Here are the first 20 rows of my dataset bestsellers:
dput(head(bestsellers, 20))
structure(list(Name = c("10-Day Green Smoothie Cleanse", "11/22/63: A Novel",
"12 Rules for Life: An Antidote to Chaos", "1984 (Signet Classics)",
"5,000 Awesome Facts (About Everything!) (National Geographic Kids)",
"A Dance with Dragons (A Song of Ice and Fire)", "A Game of Thrones / A Clash of Kings / A Storm of Swords / A Feast of Crows / A Dance with Dragons",
"A Gentleman in Moscow: A Novel", "A Higher Loyalty: Truth, Lies, and Leadership",
"A Man Called Ove: A Novel", "A Man Called Ove: A Novel", "A Patriot's History of the United States: From Columbus's Great Discovery to the War on Terror",
"A Promised Land", "A Stolen Life: A Memoir", "A Wrinkle in Time (Time Quintet)",
"Act Like a Lady, Think Like a Man: What Men Really Think About Love, Relationships, Intimacy, and Commitment",
"Adult Coloring Book Designs: Stress Relief Coloring Book: Garden Designs, Mandalas, Animals, and Paisley Patterns",
"Adult Coloring Book: Stress Relieving Animal Designs", "Adult Coloring Book: Stress Relieving Patterns",
"Adult Coloring Books: A Coloring Book for Adults Featuring Mandalas and Henna Inspired Flowers, Animals, and Paisley"

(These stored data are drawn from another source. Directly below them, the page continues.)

-- ==== Sys2Proof/Laws/Operands.lean ====
section
/-! SUPPORT. What each form of command parameter reads, in range and out of range. -/

namespace Sys2Proof.Machine

/-- A number below 256 comes back from its byte. -/
theorem natByte_toNat {k : Nat} (h : k < 256) : (natByte k).toNat = k := by
  simp only [natByte, BitVec.toNat_ofNat]
  exact Nat.mod_eq_of_lt h

/-- An index in range is read as sent (R12). -/
@[simp] theorem indexParam_natByte {n : Nat} (hn : n ≤ 256) (i : Fin n) :
    indexParam n (natByte i.val) = some i := by
  have e : (natByte i.val).toNat = i.val := natByte_toNat (by omega)
  simp only [indexParam, e, i.isLt, dite_true]

@[simp] theorem sectionParam (i : SecIx) : indexParam 128 (natByte i.val) = some i :=
  indexParam_natByte (by omega) i

@[simp] theorem nodeParam (i : NodeIx) : indexParam 64 (natByte i.val) = some i :=
  indexParam_natByte (by omega) i

@[simp] theorem profileParam (i : ProfIx) : indexParam 8 (natByte i.val) = some i :=
  indexParam_natByte (by omega) i

@[simp] theorem zoneParam (i : ZoneIx) : indexParam 4 (natByte i.val) = some i :=
  indexParam_natByte (by omega) i

@[simp] theorem slotParam (i : Fin 3) : indexParam 3 (natByte i.val) = some i :=
  indexParam_natByte (by omega) i

/-- An index out of range is read as none (R12). -/
theorem indexParam_none {n : Nat} {b : Byte} (h : n ≤ b.toNat) : indexParam n b = none := by
  simp only [indexParam, Nat.not_lt.mpr h, dite_false]

/-- A flag parameter in its coding (R182). -/
@[simp] theorem flagParam_flag (b : Bool) : flagParam (if b then 0x01#8 else 0x00#8) = some b := by
  cases b <;> decide

/-- A byte above the last code of a two-valued parameter is none of them. -/
theorem flagParam_none {b : Byte} (h : 1 < b.toNat) : flagParam b = none := by
  have h0 : b ≠ 0#8 := by rintro rfl; simp at h
  have h1 : b ≠ 1#8 := by rintro rfl; simp at h
  simp [flagParam, h0, h1]

/-- A hazard code in its coding (R130). -/
@[simp] theorem hazardParam_code (h : Hazard) : hazardParam h.code = some h := by
  cases h <;> decide

theorem hazardParam_none {b : Byte} (h : 2 < b.toNat) : hazardParam b = none := by
  have h0 : b ≠ 0#8 := by rintro rfl; simp at h
  have h1 : b ≠ 1#8 := by rintro rfl; simp at h
  have h2 : b ≠ 2#8 := by rintro rfl; simp at h
  simp [hazardParam, h0, h1, h2]

/-- A polarity code in its coding (R130). -/
@[simp] theorem polarityParam_code (p : Polarity) : polarityParam p.code = some p := by
  cases p <;> decide

theorem polarityParam_none {b : Byte} (h : 1 < b.toNat) : polarityParam b = none := by
  have h0 : b ≠ 0#8 := by rintro rfl; simp at h
  have h1 : b ≠ 1#8 := by rintro rfl; simp at h
  simp [polarityParam, h0, h1]

/-- A source code in its coding (R69). -/
@[simp] theorem sourceParam_code (c : ClockSource) : sourceParam c.code = some c := by
  cases c <;> decide

theorem sourceParam_none {b : Byte} (h : 1 < b.toNat) : sourceParam b = none := by
  have h0 : b ≠ 0#8 := by rintro rfl; simp at h
  have h1 : b ≠ 1#8 := by rintro rfl; simp at h
  simp [sourceParam, h0, h1]

/-- A rate code in its coding (R53). -/
@[simp] theorem rateParam_code (r : LinkRate) : rateParam r.code = some r := by
  cases r <;> decide

/-- A phase set in its coding (R182); an empty one is out of range. -/
theorem phaseSetParam_code (a b c : Bool) :
    phaseSetParam (bits8 false false false false false c b a) =
      if a || b || c then some ⟨a, b, c⟩ else none := by
  cases a <;> cases b <;> cases c <;> decide

theorem phaseSetParam_none {b : Byte} (h : b.toNat = 0 ∨ 7 < b.toNat) : phaseSetParam b = none := by
  have h' : b = 0#8 ∨ 7 < b.toNat := h.imp_left fun e => BitVec.eq_of_toNat_eq e
  simp only [phaseSetParam, if_pos h']

/-- A downstream field that names a node (R16). -/
@[simp] theorem nodeField_node (n : NodeIx) : nodeField (natByte n.val) = some (some n) := by
  have h : natByte n.val ≠ 255#8 := by
    intro e
    have e' := congrArg BitVec.toNat e
    rw [natByte_toNat (by omega)] at e'
    simp at e'
    omega
  simp [nodeField, h]

/-- The "no node" value of a downstream field (R16). -/
@[simp] theorem nodeField_none : nodeField 255#8 = some none := by
  simp [nodeField]

/-- A downstream field out of range (R16). -/
theorem nodeField_out {b : Byte} (h : 64 ≤ b.toNat) (h' : b ≠ 255#8) : nodeField b = none := by
  simp [nodeField, h', indexParam_none h]

/-- Clamping keeps a value in range, and changes nothing that was in range. -/
theorem clamp_le {lo hi n : Nat} : clamp lo hi n ≤ hi := Nat.min_le_left _ _

theorem le_clamp {lo hi n : Nat} (h : lo ≤ hi) : lo ≤ clamp lo hi n :=
  Nat.le_min.mpr ⟨h, Nat.le_max_left _ _⟩

theorem clamp_eq_self {lo hi n : Nat} (h : lo ≤ n) (h' : n ≤ hi) : clamp lo hi n = n := by
  simp only [clamp]
  omega

end Sys2Proof.Machine
end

), Author = c("JJ Smith", "Stephen King", "Jordan B. Peterson",
"George Orwell", "National Geographic Kids", "George R. R. Martin",
"George R. R. Martin", "Amor Towles", "James Comey", "Fredrik Backman",
"Fredrik Backman", "Larry Schweikart", "Barack Obama", "Jaycee Dugard",
"Madeleine L'Engle", "Steve Harvey", "Adult Coloring Book Designs",
"Blue Star Coloring", "Blue Star Coloring", "Coloring Books for Adults"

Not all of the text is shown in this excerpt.